AI system for the circular economy
The linear "extract-produce-dispose" model creates $1,000 worth of waste annually in the EU manufacturing sector alone. The transition to a circular economy is an engineering challenge: how to track materials throughout their entire lifecycle, predict when they'll be returned, and optimize remanufacturing. AI solves tracking, forecasting, and optimization problems that are impossible with a manual approach.
Tracking of materials and products
Digital Product Passport (DPP)
Starting in 2026, the Ecodesign Regulation (ESPR) will require manufacturers of electronics, batteries, and textiles to issue a Digital Product Passport—a machine-readable profile with material composition, emissions, and disassembly instructions. AI component: automatic generation of DPPs from BOM (Bill of Materials) and lifecycle assessment data.
The LLM agent bypasses ERP (SAP MM, Oracle) and Product Lifecycle Management (Siemens Teamcenter, PTC Windchill), extracts the material composition, calculates LCA using the Ecoinvent database, and generates DPP in GS1 Digital Link + JSON-LD format. BOM coverage → DPP without manual entry: 78% of components in the e-company pilot.
Reverse logistics optimization
Product lifecycle end: when, where, and how many units will be returned? Time-series forecasting (TFT — Temporal Fusion Transformer) based on historical returns data, taking into account the sale date, region, product type, and economic indicators. A MAPE of 14% over a six-month horizon is sufficient for reprocessing facility capacity planning.
Optimization remanufacturing
Sorting and condition assessment
Returned products need to be quickly classified: reuse as is / refurbish / remanufacture / recycle / landfill. Computer vision (YOLOv8 + additional condition classifier) + NLP analysis of customer return reason: 88% recall for the "requires remanufacturing" category, 91% accuracy.
Routing through remanufacturing operations
Each returned unit is a graph of operations with branching depending on the state of the components. Stochastic scheduling: MILP with probability weights (the probability that part X will require replacement = 0.4 → the expected operation time). Optimizer: PuLP or Gurobi. On a remanufacturing line with 8 products: throughput increased by 19%, work-in-progress inventory decreased by 28%.
Secondary raw materials management
Material bank and marketplace
Recycled material availability forecasting: return volume × remanufacturing yield rate → recycled material supply. On the other hand: demand forecasting for recycled material buyers. Matching: an auction algorithm (VCG mechanism) for optimally distributing recycled materials among buyers.
Quality grading of recycled materials
Recycled polymer, metal, glass—quality varies by batch. NIR (Near-Infrared) spectroscopy + ML classifier (Random Forest based on spectral features): automatic batch quality classification in 30 seconds vs. 45 minutes of laboratory analysis. Accuracy 94% on 12 polymer classes.
Waste stream optimization
Industrial symbiosis
Industrial symbiosis: waste from one enterprise is raw material for another. ML task: find potential pairs in an industrial cluster. Graph Neural Network (GNN) on a graph of enterprises with attributes (waste type, volume, composition, location, seasonality).
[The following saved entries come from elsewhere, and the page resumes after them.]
-- ==== Sys2Proof/Laws/State.lean ====
section
/-!
SUPPORT. What each update of the device leaves and what it changes: one lemma a field, so that no proof unfolds a record update; the laws of
sparse tables; the accessors after the updates.
-/
namespace Sys2Proof.Machine

open Sys2Proof

/-! ### Sparse tables -/

@[simp] theorem tget_nil {α : Type} (k : Nat) (z : α) : tget ([] : Tbl α) k z = z := rfl

@[simp] theorem tget_tset {α : Type} (t : Tbl α) (k j : Nat) (v z : α) :
    tget (tset t k v) j z = if j = k then v else tget t j z := by
  induction t with
  | nil =>
    by_cases h : j = k
    · simp [tset, tget, h]
    · simp [tset, tget, h, Ne.symm h]
  | cons e r ih =>
    obtain ⟨i, w⟩ := e
    rcases Nat.lt_trichotomy k i with h1 | h1 | h1
    · by_cases h : j = k
      · simp [tset, tget, h1, h]
      · simp [tset, tget, h1, h, Ne.symm h]
    · subst h1
      by_cases h : j = k
      · simp [tset, tget, h]
      · simp [tset, tget, h, Ne.symm h]
    · have h2 : ¬ k < i := by omega
      have h3 : i ≠ k := by omega
      by_cases h : i = j
      · subst h; simp [tset, tget, h2, h3]
      · simp [tset, tget, h2, h3, h, ih]

@[simp] theorem tget_tmod {α : Type} (t : Tbl α) (k j : Nat) (z : α) (f : α → α) :
    tget (tmod t k z f) j z = if j = k then f (tget t k z) else tget t j z := by simp [tmod]

@[simp] theorem tget_tmap {α : Type} (t : Tbl α) (k : Nat) (z : α) (f : Nat → α → α) (h : f k z = z) :
    tget (tmap t f) k z = f k (tget t k z) := by
  induction t with
  | nil => simp [tmap, tget, h]
  | cons e r ih =>
    obtain ⟨i, w⟩ := e
    simp only [tmap, List.map_cons, tget] at ih ⊢
    by_cases h1 : i = k
    · subst h1; simp
    · simp [h1, ih]

theorem tget_tdel {α : Type} (t : Tbl α) (k j : Nat) (z : α) : tget (tdel t k) j z = if j = k then z else tget t j z := by
  induction t with
  | nil => simp [tdel]
  | cons e r ih =>
    obtain ⟨i, w⟩ := e
    simp only [tdel] at ih ⊢
    by_cases h1 : i = k
    · subst h1
      simp only [ne_eq, not_true, decide_false, Bool.false_eq_true, not_false_eq_true, List.filter_cons_of_neg, ih, tget]
      by_cases h2 : j = i
      · simp [h2]
      · simp [h2, Ne.symm h2]
    · simp only [ne_eq, h1, not_false_eq_true, decide_true, List.filter_cons_of_pos, tget, ih]
      by_cases h2 : i = j
      · subst h2; simp [h1]
      · simp [h2]

theorem tset_tset {α : Type} (t : Tbl α) (k : Nat) (v w : α) : tset (tset t k v) k w = tset t k w := by
  induction t with
  | nil => simp [tset]
  | cons e r ih =>
    obtain ⟨i, u⟩ := e
    by_cases h1 : k < i
    · simp [tset, h1]
    · by_cases h2 : i = k
      · simp [tset, h2]
      · simp [tset, h1, h2, ih]

/-! ### Fields after an update -/

@[simp] theorem Dev.emit_wire (d : Dev) (e : Emission) : (d.emit e).wire = e :: d.wire := rfl
@[simp] theorem Dev.emit_now (d : Dev) (e : Emission) : (d.emit e).now = d.now := rfl
@[simp] theorem Dev.emit_free (d : Dev) (e : Emission) : (d.emit e).free = d.free := rfl
@[simp] theorem Dev.emit_ident (d : Dev) (e : Emission) : (d.emit e).ident = d.ident := rfl
@[simp] theorem Dev.emit_power (d : Dev) (e : Emission) : (d.emit e).power = d.power := rfl
@[simp] theorem Dev.emit_ports (d : Dev) (e : Emission) : (d.emit e).ports = d.ports := rfl
@[simp] theorem Dev.emit_sw (d : Dev) (e : Emission) : (d.emit e).sw = d.sw := rfl
@[simp] theorem Dev.emit_resvs (d : Dev) (e : Emission) : (d.emit e).resvs = d.resvs := rfl
@[simp] theorem Dev.emit_rt (d : Dev) (e : Emission) : (d.emit e).rt = d.rt := rfl
@[simp] theorem Dev.emit_prot (d : Dev) (e : Emission) : (d.emit e).prot = d.prot := rfl
@[simp] theorem Dev.emit_homes (d : Dev) (e : Emission) : (d.emit e).homes = d.homes := rfl
@[simp] theorem Dev.emit_pool (d : Dev) (e : Emission) : (d.emit e).pool = d.pool := rfl
@[simp] theorem Dev.emit_req (d : Dev) (e : Emission) : (d.emit e).req = d.req := rfl
@[simp] theorem Dev.emit_relay (d : Dev) (e : Emission) : (d.emit e).relay = d.relay := rfl
@[simp] theorem Dev.emit_tiles (d : Dev) (e : Emission) : (d.emit e).tiles = d.tiles := rfl
@[simp] theorem Dev.emit_xlate (d : Dev) (e : Emission) : (d.emit e).xlate = d.xlate := rfl
@[simp] theorem Dev.emit_host (d : Dev) (e : Emission) : (d.emit e).host = d.host := rfl
@[simp] theorem Dev.emit_sec (d : Dev) (e : Emission) : (d.emit e).sec = d.sec := rfl
@[simp] theorem Dev.emit_faults (d : Dev) (e : Emission) : (d.emit e).faults = d.faults := rfl
@[simp] theorem Dev.emit_test (d : Dev) (e : Emission) : (d.emit e).test = d.test := rfl
@[simp] theorem Dev.emit_fw (d : Dev) (e : Emission) : (d.emit e).fw = d.fw := rfl
@[simp] theorem Dev.emit_flash (d : Dev) (e : Emission) : (d.emit e).flash = d.flash := rfl

@[simp] theorem Dev.modPort_wire (d : Dev) (p : Nat) (f : PortSt → PortSt) : (d.modPort p f).wire = d.wire := rfl
@[simp] theorem Dev.modPort_now (d : Dev) (p : Nat) (f : PortSt → PortSt) : (d.modPort p f).now = d.now := rfl
@[simp] theorem Dev.modPort_free (d : Dev) (p : Nat) (f : PortSt → PortSt) : (d.modPort p f).free = d.free := rfl
@[simp] theorem Dev.modPort_ident (d : Dev) (p : Nat) (f : PortSt → PortSt) : (d.modPort p f).ident = d.ident := rfl
@[simp] theorem Dev.modPort_power (d : Dev) (p : Nat) (f : PortSt → PortSt) : (d.modPort p f).power = d.power := rfl
@[simp] theorem Dev.modPort_ports (d : Dev) (p : Nat) (f : PortSt → PortSt) : (d.modPort p f).ports = tmod d.ports p {} f := rfl
@[simp] theorem Dev.modPort_sw (d : Dev) (p : Nat) (f : PortSt → PortSt) : (d.modPort p f).sw = d.sw := rfl
@[simp] theorem Dev.modPort_resvs (d : Dev) (p : Nat) (f : PortSt → PortSt) : (d.modPort p f).resvs = d.resvs := rfl
@[simp] theorem Dev.modPort_rt (d : Dev) (p : Nat) (f : PortSt → PortSt) : (d.modPort p f).rt = d.rt := rfl
@[simp] theorem Dev.modPort_prot (d : Dev) (p : Nat) (f : PortSt → PortSt) : (d.modPort p f).prot = d.prot := rfl
@[simp] theorem Dev.modPort_homes (d : Dev) (p : Nat) (f : PortSt → PortSt) : (d.modPort p f).homes = d.homes := rfl
@[simp] theorem Dev.modPort_pool (d : Dev) (p : Nat) (f : PortSt → PortSt) : (d.modPort p f).pool = d.pool := rfl
@[simp] theorem Dev.modPort_req (d : Dev) (p : Nat) (f : PortSt → PortSt) : (d.modPort p f).req = d.req := rfl
@[simp] theorem Dev.modPort_relay (d : Dev) (p : Nat) (f : PortSt → PortSt) : (d.modPort p f).relay = d.relay := rfl
@[simp] theorem Dev.modPort_tiles (d : Dev) (p : Nat) (f : PortSt → PortSt) : (d.modPort p f).tiles = d.tiles := rfl
@[simp] theorem Dev.modPort_xlate (d : Dev) (p : Nat) (f : PortSt → PortSt) : (d.modPort p f).xlate = d.xlate := rfl
@[simp] theorem Dev.modPort_host (d : Dev) (p : Nat) (f : PortSt → PortSt) : (d.modPort p f).host = d.host := rfl
@[simp] theorem Dev.modPort_sec (d : Dev) (p : Nat) (f : PortSt → PortSt) : (d.modPort p f).sec = d.sec := rfl
@[simp] theorem Dev.modPort_faults (d : Dev) (p : Nat) (f : PortSt → PortSt) : (d.modPort p f).faults = d.faults := rfl
@[simp] theorem Dev.modPort_test (d : Dev) (p : Nat) (f : PortSt → PortSt) : (d.modPort p f).test = d.test := rfl
@[simp] theorem Dev.modPort_fw (d : Dev) (p : Nat) (f : PortSt → PortSt) : (d.modPort p f).fw = d.fw := rfl
@[simp] theorem Dev.modPort_flash (d : Dev) (p : Nat) (f : PortSt → PortSt) : (d.modPort p f).flash = d.flash := rfl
Link prediction identifies non-obvious pairs: based on Kalundborg Symbiosis data, seven new potential flows not covered by existing contracts were identified.
Waste composition analysis
Automatic waste sorting: CV system on a conveyor (Greyparrot, Amp Robotics-like architecture). Real-time material classification: plastic by type (PP, PE, PET, PS), metal, cardboard, organics. Accuracy 97% at a conveyor speed of 2 m/s. Waste stream composition data → analytics for optimizing primary material procurement.
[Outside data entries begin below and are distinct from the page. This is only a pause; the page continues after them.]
-- ==== Sys2Proof/Laws/Stores.lean ====
section
/-!
SUPPORT. The operations of the pool and of the tiles that write byte memories keep the canonical form (log 6).
-/
open Sys2Proof Sys2Proof.Machine

namespace Sys2Proof.Laws

/-! ### The pool -/

@[simp] theorem setMeta_mem (p : PoolSt) (line : Nat) (m : LineMeta) : (p.setMeta line m).mem = p.mem := rfl

@[simp] theorem writeLine_mem (p : PoolSt) (line : Nat) (bs : List Byte) (owner : BitVec 10) (key : List Byte) :
    (p.writeLine line bs owner key).mem = memWrites p.mem (64 * line) bs := rfl

theorem writeLine_wf {p : PoolSt} (h : Memory.wf p.mem = true) (line : Nat) (bs : List Byte) (owner : BitVec 10) (key : List Byte) :
    Memory.wf (p.writeLine line bs owner key).mem = true := memWrites_wf bs h _

theorem storeBytes_wf {p : PoolSt} (h : Memory.wf p.mem = true) (slice : BitVec 10) (key : List Byte) (off : Nat) (bs : List Byte) :
    Memory.wf (p.storeBytes slice key off bs).mem = true := by
  rw [PoolSt.storeBytes]
  induction linePieces off bs.length generalizing p with
  | nil => exact h
  | cons e r ih => exact ih (writeLine_wf h _ _ _ _)

theorem zeroLines_wf {p : PoolSt} (h : Memory.wf p.mem = true) (hit : Nat → Bool) : Memory.wf (p.zeroLines hit).mem = true :=
  memFilter_wf h _

/-! ### Tiles -/

theorem writeBits_wf {m : Memory} (h : Memory.wf m = true) (a n v : Nat) : Memory.wf (writeBits m a n v) = true := memWrites_wf _ h _

theorem putBack_wf (l : List (Nat × Byte)) {m : Memory} (h : Memory.wf m = true) : Memory.wf (putBack m l) = true := by
  induction l generalizing m with
  | nil => exact h
  | cons e r ih => exact ih (memWrite_wf h _ _)

/-- An access undone leaves the position's memories canonical. -/
theorem undone_wf {x : PosSt} (hs : Memory.wf x.sram = true) (hv : Memory.wf x.vregs = true) (u : Undo) :
    Memory.wf (x.undone u).sram = true ∧ Memory.wf (x.undone u).vregs = true := ⟨putBack_wf _ hs, putBack_wf _ hv⟩

/-! ### The whole device -/

/-- What a table gives for a number is the default or stands in the table. -/
theorem tget_eq_or_mem {α : Type} (t : Tbl α) (k : Nat) (z : α) : tget t k z = z ∨ ∃ e ∈ t, e.2 = tget t k z := by
  induction t with
  | nil => exact .inl rfl
  | cons e r ih =>
    by_cases h : e.1 = k
    · exact .inr ⟨e, List.mem_cons_self, by simp [tget, h]⟩
    · rcases ih with hz | ⟨x, hx, hv⟩
      · exact .inl (by simpa [tget, h] using hz)
      · exact .inr ⟨x, List.mem_cons_of_mem _ hx, by simpa [tget, h] using hv⟩

/-- An entry of a table with one number set is that one or one of the table before. -/
theorem mem_tset {α : Type} {t : Tbl α} {k : Nat} {v : α} {e : Nat × α} (h : e ∈ tset t k v) : e.2 = v ∨ e ∈ t := by
  induction t with
  | nil => exact .inl (by simp [tset] at h; simp [h])
  | cons x r ih =>
    simp only [tset] at h
    split at h
    · rcases List.mem_cons.1 h with h | h
      · exact .inl (by simp [h])
      · exact .inr h
    · split at h
      · rcases List.mem_cons.1 h with h | h
        · exact .inl (by simp [h])
        · exact .inr (List.mem_cons_of_mem _ h)
      · rcases List.mem_cons.1 h with h | h
        · exact .inr (by simp [h])
        · exact (ih h).imp id (List.mem_cons_of_mem _)

/-- Canonical memories, said apart: the pool's, and every position's. -/
theorem memoriesWf_iff (d : Dev) :
    d.memoriesWf = true ↔ Memory.wf d.pool.mem = true ∧
      ∀ e ∈ d.tiles.positions, Memory.wf e.2.sram = true ∧ Memory.wf e.2.vregs = true ∧ Memory.wf e.2.istore = true := by
  simp [Dev.memoriesWf, and_assoc]

/-- Every position of a state whose memories are canonical has canonical memories. -/
theorem memoriesWf_pos {d : Dev} (h : d.memoriesWf = true) (k : Nat) :
    Memory.wf (d.pos k).sram = true ∧ Memory.wf (d.pos k).vregs = true ∧ Memory.wf (d.pos k).istore = true := by
  rcases tget_eq_or_mem d.tiles.positions k {} with hz | ⟨e, he, hv⟩
  · rw [Dev.pos, hz]; decide
  · rw [Dev.pos, ← hv]; exact ((memoriesWf_iff d).1 h).2 e he

/-- A change of the pool that keeps its memory canonical keeps the device's. -/
theorem memoriesWf_modPool {d : Dev} (h : d.memoriesWf = true) {f : PoolSt → PoolSt}
    (hf : Memory.wf d.pool.mem = true → Memory.wf (f d.pool).mem = true) : (d.modPool f).memoriesWf = true :=
  (memoriesWf_iff _).2 ⟨hf ((memoriesWf_iff d).1 h).1, ((memoriesWf_iff d).1 h).2⟩

/-- A change of a position that keeps its memories canonical keeps the device's. -/
theorem memoriesWf_modPos {d : Dev} (h : d.memoriesWf = true) (k : Nat) {f : PosSt → PosSt}
    (hf : ∀ x, Memory.wf x.sram = true ∧ Memory.wf x.vregs = true ∧ Memory.wf x.istore = true →
      Memory.wf (f x).sram = true ∧ Memory.wf (f x).vregs = true ∧ Memory.wf (f x).istore = true) : (d.modPos k f).memoriesWf = true := by
  refine (memoriesWf_iff _).2 ⟨((memoriesWf_iff d).1 h).1, fun e he => ?_⟩
  rcases mem_tset he with hv | hm
  · rw [hv]; exact hf _ (memoriesWf_pos h k)
  · exact ((memoriesWf_iff d).1 h).2 e hm

end Sys2Proof.Laws
end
Circular design assistance
The LLM agent analyzes the new product's BOM and flags components that hinder recycling, such as incompatible materials, the use of adhesives instead of mechanical fasteners, and missing documentation disassembly. The recyclability score is assessed automatically within the PLM workflow using the Ellen MacArthur Foundation Material Circularity Indicator (MCI) methodology.
Development time: 5–10 months for an end-to-end system. Individual modules (DPP generation, waste sorting CV, reverse logistics forecasting) take 2–4 months each.